[Saved data entries]
theorem onlyNext_execRetransmissionTimer {conn : Nat} {s : State} :
    OnlyNext (scope (.retransmissionTimer conn)) s (execRetransmissionTimer conn s) :=
  onlyNext_ok (only_tcpEvent only_self (fun _ _ ht => only_ite ht (only_ite (only_sendNet (only_loseConn ht (among rfl)) (among rfl))
      (only_sendNet (only_putConn ht (among rfl)) (among rfl)))) (among rfl))

theorem onlyNext_execIcmpv4 {p : Prt} {f : IcmpFrame} {s : State} : OnlyNext (scope (.icmpv4 p f)) s (execIcmpv4 p f s) :=
  onlyNext_ok (only_frame only_self (fun _ ht => by
    split
    · exact only_ite (only_sendNet ht (among rfl)) ht
    · exact only_pathMtu ht (among rfl)
    · exact ht) (among rfl))

theorem onlyNext_execIcmpv6 {p : Prt} {f : IcmpFrame} {s : State} : OnlyNext (scope (.icmpv6 p f)) s (execIcmpv6 p f s) :=
  onlyNext_ok (only_frame only_self (fun _ ht => by
    split
    · exact only_ite (only_sendNet ht (among rfl)) ht
    · exact only_pathMtu ht (among rfl)
    · exact ht) (among rfl))

theorem onlyNext_execNdp {p : Prt} {f : NdpFrame} {s : State} : OnlyNext (scope (.ndp p f)) s (execNdp p f s) :=
  onlyNext_ok (only_frame only_self (fun _ ht => by
    split
    · exact only_ite (only_sendNet ht (among rfl)) ht
    · exact only_ite (only_putPort ht (among rfl)) ht) (among rfl))

theorem onlyNext_execDhcpv4 {p : Prt} {f : DhcpFrame} {s : State} : OnlyNext (scope (.dhcpv4 p f)) s (execDhcpv4 p f s) :=
  onlyNext_ok (only_frame only_self (fun _ ht => only_ite ht (by
    split
    · exact only_sendNet ht (among rfl)
    · exact only_putPort ht (among rfl)
    · exact only_putPort ht (among rfl))) (among rfl))

theorem onlyNext_execDhcpv6 {p : Prt} {f : DhcpFrame} {s : State} : OnlyNext (scope (.dhcpv6 p f)) s (execDhcpv6 p f s) :=
  onlyNext_ok (only_frame only_self (fun _ ht => only_ite ht (by
    split
    · exact only_sendNet ht (among rfl)
    · exact only_putPort ht (among rfl)
    · exact only_putPort ht (among rfl))) (among rfl))

theorem onlyNext_execResponseReady {serial : Nat} {s : State} :
    OnlyNext (scope (.responseReady serial)) s (execResponseReady serial s) := by
  unfold execResponseReady
  split
  · exact onlyNext_self
  · split
    · exact onlyNext_self
    · refine onlyNext_ite (onlyNext_ok (only_dropCmd only_self (among rfl))) ?_
      refine onlyNext_ite onlyNext_self ?_
      refine onlyNext_ite (onlyNext_ok (only_dropCmd (only_emit only_self (among rfl)) (among rfl))) ?_
      split
      · exact onlyNext_ok (only_dropCmd only_self (among rfl))
      · exact onlyNext_ite onlyNext_self (onlyNext_ok (only_dropCmd (only_afterResponse (only_emit (only_putConn only_self (among rfl))
            (among rfl)) (among rfl)) (among rfl)))

theorem onlyNext_execBagsReservedForTransfer {serial pick : Nat} {s : State} :
    OnlyNext (scope (.bagsReservedForTransfer serial pick)) s (execBagsReservedForTransfer serial pick s) := by
  unfold execBagsReservedForTransfer
  split
  · exact onlyNext_self
  · refine onlyNext_ite onlyNext_self ?_
    dsimp only
    split
    · refine onlyNext_ite (onlyNext_ok (only_set only_self (writes rfl))) ?_
      refine onlyNext_ite ?_ ?_
      · exact onlyNext_ok (only_hqRefresh (only_bagStore (only_putCmd (only_fst ‹_ = (_, _)› (only_takeBags only_self (among rfl)))
            (among rfl)) (among rfl)) (among rfl))
      · refine onlyNext_ok (only_hqRefresh (only_emit (only_putCmd ?_ (among rfl)) (among rfl)) (among rfl))
        split
        · exact only_putConn (only_fst ‹_ = (_, _)› (only_takeBags only_self (among rfl))) (among rfl)
        · exact only_fst ‹_ = (_, _)› (only_takeBags only_self (among rfl))
    · exact onlyNext_ok (only_set only_self (writes rfl))

theorem onlyNext_execReadDataReady {serial : Nat} {s : State} :
    OnlyNext (scope (.readDataReady serial)) s (execReadDataReady serial s) := by
  unfold execReadDataReady
  split
  · exact onlyNext_self
  · refine onlyNext_ite onlyNext_self ?_
    refine onlyNext_ite (onlyNext_ok (only_emit (only_putCmd only_self (among rfl)) (among rfl))) ?_
    split
    · exact onlyNext_self
    · exact onlyNext_ite onlyNext_self (onlyNext_ok (only_emit (only_putCmd (only_putConn only_self (among rfl)) (among rfl))
          (among rfl)))

theorem onlyNext_execKeepAliveTimer {a : Nat} {s : State} : OnlyNext (scope (.keepAliveTimer a)) s (execKeepAliveTimer a s) := by
  unfold execKeepAliveTimer
  split
  · exact onlyNext_self
  · exact onlyNext_ok (only_ite (only_endAssoc only_self (among rfl)) only_self)

theorem onlyNext_execCorePostedEvent {i : Initiator} {arg conn key : Nat} {s : State} :
    OnlyNext (scope (.corePostedEvent i arg conn key)) s (execCorePostedEvent i arg conn key s) :=
  onlyNext_ok (only_access only_self (fun _ ht => only_ite (only_ignored ht (among rfl)) (only_ite (only_withBus ht (listed rfl))
      (only_withBus (only_putPre ht (among rfl)) (listed rfl)))) (among rfl))

theorem onlyNext_execLockGrant {serial : Nat} {s : State} : OnlyNext (scope (.lockGrant serial)) s (execLockGrant serial s) := by
  unfold execLockGrant
  split
  · exact onlyNext_self
  · refine onlyNext_ite onlyNext_self ?_
    dsimp only
    split
    · exact onlyNext_ok (only_hqRefresh (only_iteThen (only_ite (only_enterLocks only_self (among rfl)) (only_putHost only_self
          (among rfl))) fun h => only_answer h (among rfl)) (among rfl))
    · exact onlyNext_ok (only_ite (only_enterLocks only_self (among rfl)) (only_putHost only_self (among rfl)))

theorem onlyNext_execPreLoadDone {s : State} : OnlyNext (scope .preLoadDone) s (execPreLoadDone s) :=
  onlyNext_ite (onlyNext_ite (onlyNext_ok (only_set (only_set (only_putPre (only_set (only_putPre only_self (among rfl)) (writes rfl))
      (among rfl)) (writes rfl)) (writes rfl))) (onlyNext_ok (only_set (only_set (only_set (only_putPre only_self (among rfl))
      (writes rfl)) (writes rfl)) (writes rfl)))) onlyNext_self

## YOUR OBJECTIVE
In full and without alteration, write out each record.

## RESULT
theorem onlyNext_execRetransmissionTimer {conn : Nat} {s : State} :
    OnlyNext (scope (.retransmissionTimer conn)) s (execRetransmissionTimer conn s) :=
  onlyNext_ok (only_tcpEvent only_self (fun _ _ ht => only_ite ht (only_ite (only_sendNet (only_loseConn ht (among rfl)) (among rfl))
      (only_sendNet (only_putConn ht (among rfl)) (among rfl)))) (among rfl))

theorem onlyNext_execIcmpv4 {p : Prt} {f : IcmpFrame} {s : State} : OnlyNext (scope (.icmpv4 p f)) s (execIcmpv4 p f s) :=
  onlyNext_ok (only_frame only_self (fun _ ht => by
    split
    · exact only_ite (only_sendNet ht (among rfl)) ht
    · exact only_pathMtu ht (among rfl)
    · exact ht) (among rfl))

theorem onlyNext_execIcmpv6 {p : Prt} {f : IcmpFrame} {s : State} : OnlyNext (scope (.icmpv6 p f)) s (execIcmpv6 p f s) :=
  onlyNext_ok (only_frame only_self (fun _ ht => by
    split
    · exact only_ite (only_sendNet ht (among rfl)) ht
    · exact only_pathMtu ht (among rfl)
    · exact ht) (among rfl))

theorem onlyNext_execNdp {p : Prt} {f : NdpFrame} {s : State} : OnlyNext (scope (.ndp p f)) s (execNdp p f s) :=
  onlyNext_ok (only_frame only_self (fun _ ht => by
    split
    · exact only_ite (only_sendNet ht (among rfl)) ht
    · exact only_ite (only_putPort ht (among rfl)) ht) (among rfl))

theorem onlyNext_execDhcpv4 {p : Prt} {f : DhcpFrame} {s : State} : OnlyNext (scope (.dhcpv4 p f)) s (execDhcpv4 p f s) :=
  onlyNext_ok (only_frame only_self (fun _ ht => only_ite ht (by
    split
    · exact only_sendNet ht (among rfl)
    · exact only_putPort ht (among rfl)
    · exact only_putPort ht (among rfl))) (among rfl))

theorem onlyNext_execDhcpv6 {p : Prt} {f : DhcpFrame} {s : State} : OnlyNext (scope (.dhcpv6 p f)) s (execDhcpv6 p f s) :=
  onlyNext_ok (only_frame only_self (fun _ ht => only_ite ht (by
    split
    · exact only_sendNet ht (among rfl)
    · exact only_putPort ht (among rfl)
    · exact only_putPort ht (among rfl))) (among rfl))

theorem onlyNext_execResponseReady {serial : Nat} {s : State} :
    OnlyNext (scope (.responseReady serial)) s (execResponseReady serial s) := by
  unfold execResponseReady
  split
  · exact onlyNext_self
  · split
    · exact onlyNext_self
    · refine onlyNext_ite (onlyNext_ok (only_dropCmd only_self (among rfl))) ?_
      refine onlyNext_ite onlyNext_self ?_
      refine onlyNext_ite (onlyNext_ok (only_dropCmd (only_emit only_self (among rfl)) (among rfl))) ?_
      split
      · exact onlyNext_ok (only_dropCmd only_self (among rfl))
      · exact onlyNext_ite onlyNext_self (onlyNext_ok (only_dropCmd (only_afterResponse (only_emit (only_putConn only_self (among rfl))
            (among rfl)) (among rfl)) (among rfl)))

theorem onlyNext_execBagsReservedForTransfer {serial pick : Nat} {s : State} :
    OnlyNext (scope (.bagsReservedForTransfer serial pick)) s (execBagsReservedForTransfer serial pick s) := by
  unfold execBagsReservedForTransfer
  split
  · exact onlyNext_self
  · refine onlyNext_ite onlyNext_self ?_
    dsimp only
    split
    · refine onlyNext_ite (onlyNext_ok (only_set only_self (writes rfl))) ?_
      refine onlyNext_ite ?_ ?_
      · exact onlyNext_ok (only_hqRefresh (only_bagStore (only_putCmd (only_fst ‹_ = (_, _)› (only_takeBags only_self (among rfl)))
            (among rfl)) (among rfl)) (among rfl))
      · refine onlyNext_ok (only_hqRefresh (only_emit (only_putCmd ?_ (among rfl)) (among rfl)) (among rfl))
        split
        · exact only_putConn (only_fst ‹_ = (_, _)› (only_takeBags only_self (among rfl))) (among rfl)
        · exact only_fst ‹_ = (_, _)› (only_takeBags only_self (among rfl))
    · exact onlyNext_ok (only_set only_self (writes rfl))

theorem onlyNext_execReadDataReady {serial : Nat} {s : State} :
    OnlyNext (scope (.readDataReady serial)) s (execReadDataReady serial s) := by
  unfold execReadDataReady
  split
  · exact onlyNext_self
  · refine onlyNext_ite onlyNext_self ?_
    refine onlyNext_ite (onlyNext_ok (only_emit (only_putCmd only_self (among rfl)) (among rfl))) ?_
    split
    · exact onlyNext_self
    · exact onlyNext_ite onlyNext_self (onlyNext_ok (only_emit (only_putCmd (only_putConn only_self (among rfl)) (among rfl))
          (among rfl)))

theorem onlyNext_execKeepAliveTimer {a : Nat} {s : State} : OnlyNext (scope (.keepAliveTimer a)) s (execKeepAliveTimer a s) := by
  unfold execKeepAliveTimer
  split
  · exact onlyNext_self
  · exact onlyNext_ok (only_ite (only_endAssoc only_self (among rfl)) only_self)

theorem onlyNext_execCorePostedEvent {i : Initiator} {arg conn key : Nat} {s : State} :
    OnlyNext (scope (.corePostedEvent i arg conn key)) s (execCorePostedEvent i arg conn key s) :=
  onlyNext_ok (only_access only_self (fun _ ht => only_ite (only_ignored ht (among rfl)) (only_ite (only_withBus ht (listed rfl))
      (only_withBus (only_putPre ht (among rfl)) (listed rfl)))) (among rfl))

theorem onlyNext_execLockGrant {serial : Nat} {s : State} : OnlyNext (scope (.lockGrant serial)) s (execLockGrant serial s) := by
  unfold execLockGrant
  split
  · exact onlyNext_self
  · refine onlyNext_ite onlyNext_self ?_
    dsimp only
    split
    · exact onlyNext_ok (only_hqRefresh (only_iteThen (only_ite (only_enterLocks only_self (among rfl)) (only_putHost only_self
          (among rfl))) fun h => only_answer h (among rfl)) (among rfl))
    · exact onlyNext_ok (only_ite (only_enterLocks only_self (among rfl)) (only_putHost only_self (among rfl)))

theorem onlyNext_execPreLoadDone {s : State} : OnlyNext (scope .preLoadDone) s (execPreLoadDone s) :=
  onlyNext_ite (onlyNext_ite (onlyNext_ok (only_set (only_set (only_putPre (only_set (only_putPre only_self (among rfl)) (writes rfl))
      (among rfl)) (writes rfl)) (writes rfl))) (onlyNext_ok (only_set (only_set (only_set (only_putPre only_self (among rfl))
      (writes rfl)) (writes rfl)) (writes rfl)))) onlyNext_self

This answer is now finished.